I'm stuck in this tutorial. I just can't seem to find out what drivers I need to install. I've already run the scanModem program, and i've already *tried* to read the results, but I can't make anything of it. The instructions tell me to read the files 1stread.txt and ModemData.txt. I've tried my best to read them and find out what drivers I need to install, and I'm sorry, but I can't. could someone please help me find out what drivers I need to get this modem working? I have attached the two files i'm supposed to make sense of to this post. Thanks!


----------



## K-B (Oct 24, 2005)

> The softmodem chip 0x11c11040 is not yet supported under Linux.
> Code must be developed by manufacture LSI Inc.
> See details in http://linmodems.technion.ac.il/bigarch/archive-seventh/msg00915.html
> Read InfoGeneral.txt about alternatives modem hardware.

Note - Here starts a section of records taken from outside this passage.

/-- The rounding mode in force (R93, R94). -/
def rmode (kfrm : Word) : Rm → RMode
  | .rne => .rne
  | .rtz => .rtz
  | .rup => .rup
  | .rdn => .rdn
  | .rmm => .rmm
  | .rsto => .rsto
  | .dyn =>
    match fld kfrm 0 3 with
    | 1 => .rtz
    | 2 => .rup
    | 3 => .rdn
    | 4 => .rmm
    | 5 => .rsto
    | _ => .rne

/-- The prime of a position (R86): entry c mod n of the table, c the cluster of its lane. -/
def primeOf (primes : List Nat) (w : Sweep) (pos : Nat) : Nat :=
  primes.getD (w.clusterOf pos % primes.length) 1

end Sys2Proof.Machine
end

I'm not an expert in dial-up issues, but I think you might be better off getting a modem that's known to be compatible with Linux.
Or better yet, get broadband. Using dial-up with Linux can be difficult, even if you get it working, because there's normally a lot of downloading that needs to be done.


----------



## fredobrien (Nov 18, 2005)

Hi. The best way to go is with a serial modem that will work with linux. Hook it up & put in user name & password. Zoom has a USB modem that will work. I have not tried it. I think it is around $50.00. I have a Best Data serial modem. It was easy to set up. Newegg.com has the zoom modem. Fred


----------



## Bartender (Jun 10, 2005)

I agree with KB.

Don't let this problem color your perception of Ubuntu or Linux in general. Dial-up is a dead end dirt road. It's an anomaly in the otherwise exciting world of Linux.
The problem is all those pesky winmodems infesting 99% of the world's PC's. Winmodems are cheap modems that don't do much on their own. They pass most of the actual processing off on the main CPU. To do that, they need to communicate with the main CPU, and since most of the world is on Windows, the only drivers written for the modems are Windows-based.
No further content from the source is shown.